However, in a few minutes peace was restored, and the Doctor prescribed anew. After he had talked about quinine and cataplasms, he asked me whether I had any appetite. A vision of the dining-room came before me, and I shook my head. “Still,” he urged, “it would be well to eat something.” And, turning to the hostess, “He had better have a beefsteak and a glass of Marsala.” The look of amazement with which I heard this caught the Doctor’s eye. “Don’t you like bistecca?” he inquired. I suggested that, for one in a very high fever, with a good deal of lung congestion, beefsteak seemed a trifle solid, and Marsala somewhat heating. “Oh!” cried he, “but we must keep the machine going.” And thereupon he took his genial leave.

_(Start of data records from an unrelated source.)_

-- ==== Sys2Proof/Machine/Ceremony.lean ====
section
/-!
DEFINITION. The ceremony (R542, R543, R406): steps staged through CER_CMD, and their commit.
-/
set_option autoImplicit false

namespace Sys2Proof.Machine

/-! ### The ceremony window -/

/-- The CER_LEN bytes of CER_WIN. -/
def State.cerBytes (s : State) : List Byte := SMap.bytes s.cust.win 0 (min 4096 (s.reg Reg.CARD.CER_LEN))

/-- Bytes written to CER_WIN, with their count. -/
def State.cerPut (s : State) (bs : List Byte) : State :=
  { s with cust := { s.cust with win := SMap.putBytes s.cust.win 0 bs } }.setReg Reg.CARD.CER_LEN bs.length

/-- CER_CMD outside CEREMONY is refused with NOT_MODE (R544). -/
def ceremonyCmd (s : State) (f : State → State) : Result :=
  if s.mode ≠ .ceremony then .next (s.refuse pgCard 0xD0) else .next (f s)

/-- A step is staged; a step staged twice keeps its later value. -/
def State.stageStep (s : State) (k : Nat) (f : Staged → Staged) : State :=
  let s := { s with cust := { s.cust with staged := f s.cust.staged } }
  (s.setReg Reg.CARD.STAGED (orBit (s.reg Reg.CARD.STAGED) k)).setBit Reg.CARD.CER_DONE true

/-- A step is refused. -/
def State.cerRefuse (s : State) (code : Nat) : State := (s.refuse pgCard code).setBit Reg.CARD.CER_DONE true

/-! ### The domain -/

/-- The membership list that the commit leaves. -/
def State.newMembers (s : State) : List (List Byte) :=
  match s.cust.staged.members with
  | some m => m.1
  | none => s.flash.opt.members

/-- A fingerprint is in a membership list. -/
def inList (ms : List (List Byte)) (fp : List Byte) : Bool := ms.any fun m => fitBytes 8 m == fitBytes 8 fp

/-- DOMAIN_ID of a membership list (R405, R465). -/
def domainId (ms : List (List Byte)) : List Byte := (sha3_256 (fitBytes 8192 (ms.flatMap (fitBytes 8)))).take 8

/-- The domain key that the commit leaves: steps 4, 5 and 8 take effect in this order (Table 18.7). -/
def Staged.domain (t : Staged) : Option (List Byte) := t.domLoad.or (t.domImport.or t.domGen)

/-- The domain key as steps 6 and 7 meet it: after steps 4 and 5, before step 8 (Table 18.7). -/
def State.newDomain (s : State) : List Byte := (s.cust.staged.domImport.or s.cust.staged.domGen).getD s.domainKey

/-- KCV of a domain key: bytes 0 to 7 of the encipherment of a zero block (Table 18.8). -/
def kcv (key : List Byte) : List Byte := (aesEnc key (List.replicate 16 0)).take 8

/-- The wrapping key of a domain key blob (R406). -/
def wrapKey (k fp : List Byte) : List Byte := sha3_256 (ascii "OXDOMKEY" ++ k ++ fp)

/-! ### Steps 1 to 5 -/

/-- `CUSTODIANS` : the list becomes every credential counted in the session. -/
def execCustodians (s : State) : Result :=
  ceremonyCmd s fun s =>
    let keys := (s.cust.quorum.map Quorum.counted).getD []
    let m := s.reg Reg.CARD.Q_M
    if m < 2 || keys.length < m then s.cerRefuse 0x01 else s.stageStep 1 fun t => { t with custodians := some (m, keys) }

/-- `RIG_KEY` . -/
def execRigKey (s : State) : Result :=
  ceremonyCmd s fun s =>
    let pk := s.cerBytes
    if pk.length ≠ 1312 then s.cerRefuse 0x01 else s.stageStep 2 fun t => { t with rigKey := some pk }

/-- What a MEMBERS step brings: MEMBER_COUNT in 2 B, entries of 8 B, then STAY_PRESENT, PAIR_MODE and ROLE in 1 B each and
TWIN_FP (notes/assumptions/35.md). -/
def membersOf (bs : List Byte) : Option (List (List Byte) × Option StayId) :=
  let n := leNat (cut bs 0 2)
  let o := 2 + 8 * n
  let f (i : Nat) : Nat := leNat (cut bs (o + i) 1)
  let stay : Option StayId := if f 0 = 1 then some { twinFp := cut bs (o + 3) 32, pairMode := f 1, roleCfg := f 2 } else none
  if bs.length ≠ o + 35 || 1024 < n || 1 < f 0 || (f 0 = 1 && (f 1 = 0 || 2 < f 1 || 1 < f 2)) then none
  else some ((List.range n).map fun i => cut bs (2 + 8 * i) 8, stay)

/-- `MEMBERS` . -/
def execMembers (s : State) : Result :=
  ceremonyCmd s fun s =>
    match membersOf s.cerBytes with
    | some m => s.stageStep 3 fun t => { t with members := some m }
    | none => s.cerRefuse 0x01

/-- `DOMAIN_GEN` : a fresh AES-256 key from wire rill 3. -/
def execDomainGen (s : State) : Result :=
  ceremonyCmd s fun s =>
    match s.rillDraw (wireRill 3) with
    | (none, s) => s.refuse pgNaris 0xB6
    | (some k, s) => s.stageStep 4 fun t => { t with domGen := some (randBytes k 32) }

/-- The domain key of a blob that the checks of R406 accept (Table 12.6). -/
def State.openDomainBlob (s : State) (b dk : List Byte) : Option (List Byte) :=
  let fp := cut b 0x8 32
  let pk := Config.memberKey fp
  if b.length ≠ 3652 || leNat (cut b 0 4) ≠ 0x4B44584F || leNat (cut b 4 2) ≠ 1 then none
  else if !inList s.newMembers fp || sha3_256 pk ≠ fp || !mldsaVerify pk "OXBLOB" (sha3_256 (b.take 0x4D0)) (b.drop 0x4D0) then none
  else if cut b 0x28 32 ≠ ownFp || cut b 0x48 8 ≠ domainId s.newMembers then none
  else gcmOpen (wrapKey (mlkemDecaps dk (cut b 0x50 1088)) ownFp) (cut b 0x490 12) (b.take 0x4A0) (cut b 0x4A0 32) (cut b 0x4C0 16)

/-- `DOMAIN_IMPORT` . -/
def execDomainImport (s : State) : Result :=
  ceremonyCmd s fun s =>
    match s.glob.kemDk.bind (s.openDomainBlob s.cerBytes) with
    | some k => s.stageStep 5 fun t => { t with domImport := some k }
    | none => s.cerRefuse 0x01

/-! ### Step 6 -/

/-- Fingerprint and encapsulation key of an ATTEST statement with KEM_EXT that a member signed (Table 16.6, R406). -/
def State.joiner (s : State) (b : List Byte) : Option (List Byte × List Byte) :=
  let fp := cut b 0x20 32
  let ek := cut b 0x100 1184
  let pk := Config.memberKey fp
  if b.length ≠ 3860 || leNat (cut b 0 4) ≠ 0x5441584F || leNat (cut b 4 2) ≠ 1 || !bitOf (leNat (cut b 6 2)) 0 then none
  else if !inList s.newMembers fp || sha3_256 pk ≠ fp || !mldsaVerify pk "OXATT" (sha3_256 (b.take 1440)) (b.drop 1440) then none
  else if mlkemEkOk ek then some (fp, ek) else none

/-- The domain key blob for a joining member, before its signature. -/
def domainBlob (key did dst ek m iv : List Byte) : List Byte :=
  let (k, ct) := mlkemEncaps ek m
  let hdr := fitBytes 0x4A0 (leBytes 4 0x4B44584F ++ leBytes 2 1 ++ [0, 0] ++ ownFp ++ dst ++ did ++ ct ++ fitBytes 12 iv)
  let (w, tag) := gcmSeal (wrapKey k dst) (fitBytes 12 iv) hdr key
  hdr ++ w ++ tag

/-- The blob for a joiner is made, signed and written to CER_WIN. -/
def State.exportDomain (s : State) (dst ek : List Byte) : State :=
  match s.rillDraw (wireRill 3) with
  | (none, s) => s.refuse pgNaris 0xB6
  | (some k, s) =>
    let t := domainBlob s.newDomain (domainId s.newMembers) dst ek (randBytes k 32) ((randBytes k 44).drop 32)
    match s.deviceSign "OXBLOB" (sha3_256 t) with
    | (none, s) => s
    | (some g, s) => s.cerPut (t ++ g)

/-- `DOMAIN_EXPORT` : the statement is checked; the blob for the member is written to CER_WIN at COMMIT. -/
def execDomainExport (s : State) : Result :=
  ceremonyCmd s fun s =>
    match s.joiner s.cerBytes with
    | some (fp, ek) => if s.newDomain.length = 32 then s.stageStep 6 fun t => { t with join := some (fp, ek) } else s.cerRefuse 0x01
    | none => s.cerRefuse 0x01

/-! ### Steps 7 and 8: component cards (R543) -/

/-- The 512 B of a component block (Table 18.8). -/
def compBlock (index count custodian : Nat) (did kc comp : List Byte) : List Byte :=
  let t := fitBytes 0x1FC (leBytes 4 0x4F43584F ++ leBytes 2 1 ++ [BitVec.ofNat 8 index, BitVec.ofNat 8 count, BitVec.ofNat 8 custodian]
    ++ List.replicate 7 0 ++ did ++ kc ++ comp)
  t ++ leBytes 4 (crc crc32cPar t)

/-- The custodian of an index is PRESENT. -/
def State.custodianHere (s : State) (i : Nat) : Bool := decide (i < 16) && bitOf (s.reg Reg.CARD.PRESENT_19148) i

/-- Write the blocks to the cards in turn, each read back under R527; false where the step ends early. -/
def State.writeComps (s : State) : List (CompCard × (Nat → List Byte)) → Bool × State
  | [] => (true, s)
  | (c, blk) :: rest =>
    if !s.custodianHere c.custodian then (false, s.cerRefuse 0xD4)
    else
      let b := blk c.custodian
      let s := s.sdWrite 0 b c.wp 0 c.done
      if c.wp || c.done == .removedBefore then (false, s)
      else if c.back == b then s.writeComps rest
      else (false, s.cerRefuse 0xD5)

/-- XOR of byte strings of 32 B. -/
def xorAll (bs : List (List Byte)) : List Byte := bs.foldl xorBytes (List.replicate 32 0)

/-- `COMP_WRITE` : the domain key is split into n components, one to a card. n is byte 0 of CER_WIN. -/
def execCompWrite (cards : List CompCard) (s : State) : Result :=
  ceremonyCmd s fun s =>
    let n := leNat (SMap.bytes s.cust.win 0 1)
    let key := s.newDomain
    if n < 2 || 16 < n || key.length ≠ 32 then s.cerRefuse 0x01
    else if cards.length < n then s
    else
      match s.rillDraw (wireRill 3) (ceilDiv (32 * (n - 1)) 64) with
      | (none, s) => s.refuse pgNaris 0xB6
      | (some k, s) =>
        let parts := (List.range (n - 1)).map fun i => (randBytes k (32 * n)).drop (32 * i) |>.take 32
        let comps := parts ++ [xorBytes key (xorAll parts)]
        let did := domainId s.newMembers
        let jobs := ((cards.zip comps).zip (List.range n)).map fun (e : (CompCard × List Byte) × Nat) =>
          (e.1.1, fun (cu : Nat) => compBlock (e.2 + 1) n cu did (kcv key) e.1.2)
        match s.writeComps jobs with
        | (true, s) => s.stageStep 7 id
        | (false, s) => s

/-- How COMP_LOAD reads one block after those it holds: `some` of what it holds now, or the code of a refusal. A block that
does not fit those before it is passed over. -/
def State.takeComp (s : State) (held : List (List Byte)) (b : List Byte) : Except Nat (List (List Byte)) :=
  let f (o n : Nat) : Nat := leNat (cut b o n)
  let same (x : List Byte) : Bool := cut x 7 1 == cut b 7 1 && cut x 0x10 16 == cut b 0x10 16
  if b.length ≠ 512 || f 0 4 ≠ 0x4F43584F || f 4 2 ≠ 1 || f 0x1FC 4 ≠ crc crc32cPar (b.take 0x1FC) then .error 0xD5
  else if f 6 1 = 0 || f 7 1 < f 6 1 || f 7 1 < 2 || 16 < f 7 1 then .error 0xD5
  else if !s.custodianHere (f 8 1) then .error 0xD4
  else if held.all same && held.all (fun x => cut x 6 1 != cut b 6 1) then .ok (held ++ [b])
  else .ok held

/-- The components gathered from the cards in turn, up to COUNT. -/
def State.takeComps (s : State) : List (List Byte) → List (List Byte) → Except Nat (List (List Byte))
  | held, [] => .ok held
  | held, b :: bs =>
    match s.takeComp held b with
    | .error c => .error c
    | .ok h => if h.length = leNat (cut (h.headD []) 7 1) then .ok h else s.takeComps h bs

/-- `COMP_LOAD` . -/
def execCompLoad (blocks : List (List Byte)) (s : State) : Result :=
  ceremonyCmd s fun s =>
    match s.takeComps [] blocks with
    | .error c => s.cerRefuse c
    | .ok h =>
      let h0 := h.headD []
      if h.isEmpty || h.length ≠ leNat (cut h0 7 1) then s
      else
        let key := xorAll (h.map fun b => cut b 0x20 32)
        if kcv key = cut h0 0x18 8 then s.stageStep 8 fun t => { t with domLoad := some key } else s.cerRefuse 0xD3

/-! ### COMMIT and ABANDON -/

/-- A SYSTEM entry with PERSIST. -/
def sysEntry (alg klen kbits : Nat) (mat tr31 : List Byte) : Entry :=
  let (rows, packed) := rowsFor mat.length
  { alg := alg, klen := klen, kbits := kbits, persist := true, system := true, rows := rows, packed := packed,
    material := mat, tr31 := fitBytes 16 tr31 }

/-- Naris writes a SYSTEM entry: it takes effect at the next guard, after the writes of the others (R271, R272). -/
def State.putSystem (s : State) (e : Entry) : State :=
  match s.allocate e.rows with
  | some r => s.pushWrite { head := r, rows := e.rows, op := .create e, writer := .naris }
  | none => s

/-- SYSTEM entries that satisfy `p` are deleted at the next guard. -/
def State.dropSystem (s : State) (p : Entry → Bool) : State :=
  (s.sysEntries.filter fun e => p e.2).foldl (fun s e => s.pushWrite { head := e.1, rows := e.2.rows, op := .delete, writer := .naris }) s

/-- The enrolled list is replaced (R539). -/
def State.putCustodians (s : State) (m : Nat) (keys : List (List Byte)) : State :=
  let s := s.dropSystem fun e => e.tr31.take 6 == ascii "OXCUST"
  (keys.zip (List.range keys.length)).foldl (fun s (e : List Byte × Nat) =>
    let hdr := ascii "OXCUST" ++ [BitVec.ofNat 8 e.2, BitVec.ofNat 8 m, BitVec.ofNat 8 keys.length]
    s.putSystem (sysEntry (credAlg e.1) 0 (if credAlg e.1 = 0x18 then 256 else 0) (e.1.drop 1) hdr)) s

/-- The rig-signing key is enrolled. -/
def State.putRigKey (s : State) (pk : List Byte) : State :=
  (s.dropSystem fun e => e.alg == 0x41 && e.tr31.take 8 == ascii "OXRIGKEY").putSystem (sysEntry 0x41 0 0 pk (ascii "OXRIGKEY"))

/-- The domain key is replaced (R405). -/
def State.putDomain (s : State) (k : List Byte) : State :=
  (s.dropSystem fun e => e.alg == 3).putSystem (sysEntry 3 32 256 k [])

/-- The root mask of a claim: 256 bits from wire rill 3, then the vault key; the store opens empty (R278, R514). -/
def State.claimRoot (s : State) (mask row : Nat) : State :=
  let s := s.setRoot 2 0 (some mask)
  let s := { s with cleat := { s.cleat with vaultKey := some (vaultKeyOf mask), maskKey := some row, ready := true } }.advanceLost
  ((s.setReg Reg.CLEAT0.VAULT_STATE 2).setOn pgCleat true).setOn pgCleat1 true

/-- Every staged step takes effect, in the order of Table 18.7. -/
def State.commitSteps (s : State) (q : Quorum) : State :=
  let t := s.cust.staged
  let s := match t.custodians, q.purpose with
    | some c, _ => s.putCustodians c.1 c.2
    | none, 1 => s.putCustodians q.m q.counted
    | none, _ => s
  let s := match t.rigKey with
    | some pk => s.putRigKey pk
    | none => s
  let s := match t.members with
    | some m => s.optChange fun o => { o with members := m.1, stay := m.2 }
    | none => s
  let s := match t.domain with
    | some k => s.putDomain k
    | none => s
  match t.join with
  | some j => s.exportDomain j.1 j.2
  | none => s

/-- The session closes, and the device changes to OPERATIONAL. -/
def State.commitEnd (s : State) : State := (s.abandonCeremony.setBit Reg.CARD.CER_DONE true).startChange .operational .manager true

/-- `CER_COMMIT` : needs Q_MET, and in a claim the rig key and the membership list. -/
def execCerCommit (s : State) : Result :=
  ceremonyCmd s fun s =>
    match s.cust.quorum with
    | none => s.cerRefuse 0xD0
    | some q =>
      let t := s.cust.staged
      if !q.met || (q.purpose = 1 && (t.rigKey.isNone || t.members.isNone)) then s.cerRefuse 0xD0
      else if q.purpose = 1 then
        match s.rillDraw (wireRill 3) with
        | (none, s) => s.refuse pgNaris 0xB6
        | (some m, s) =>
          match s.rillDraw (wireRill 2) with
          | (none, s) => s.refuse pgNaris 0xB6
          | (some r, s) => ((s.claimRoot m r).commitSteps q).commitEnd
      else (s.commitSteps q).commitEnd

/-- `ABANDON` : every staged step is discarded, and the device leaves CEREMONY (Table 16.2). -/
def execAbandon (s : State) : Result := ceremonyCmd s fun s => s.leaveCeremony .manager

end Sys2Proof.Machine
end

I had some fear that my hostess might visit upon me her resentment of the Doctor’s reproaches; but nothing of the kind. When we were alone, she sat down by me, and asked what I should really like to eat. If I did not care for a beefsteak of veal, could I eat a beefsteak of mutton? It was not the first time that such a choice had been offered me, for, in the South, bistecca commonly means a slice of meat done on the grill or in the oven. Never have I sat down to a bistecca which was fit for man’s consumption, and, of course, at the Concordia it would be rather worse than anywhere else. I persuaded the good woman to supply me with a little broth. Then I lay looking at the patch of cloudy sky which showed above the houses opposite, and wondering whether I should have a second fearsome night. I wondered, too, how long it would be before I could quit Cotrone. The delay here was particularly unfortunate, as my letters were addressed to Catanzaro, the next stopping-place, and among them I expected papers which would need prompt attention. The thought of trying to get my correspondence forwarded to Cotrone was too disturbing; it would have involved an enormous amount of trouble, and I could not have felt the least assurance that things would arrive safely. So I worried through the hours of daylight, and worried still more when, at nightfall, the fever returned upon me as badly as ever.
Dr. Sculco had paid his evening visit, and the first horror of ineffectual drowsing had passed over me, when my door was flung violently open, and in rushed a man (plainly of the commercial species), hat on head and bag in hand. I perceived that the diligenza had just arrived, and that travellers were seizing upon their bedrooms. The invader, aware of his mistake, discharged a volley of apologies, and rushed out again. Five minutes later the door again banged open, and there entered a tall lad with an armful of newspapers; after regarding me curiously, he asked whether I wanted a paper. I took one with the hope of reading it next morning. Then he began conversation. I had the fever? Ah! everybody had fever at Cotrone. He himself would be laid up with it in a day or two. If I liked, he would look in with a paper each evening—till fever prevented him. When I accepted this suggestion, he smiled encouragingly, cried “Speriamo!” and clumped out of the room.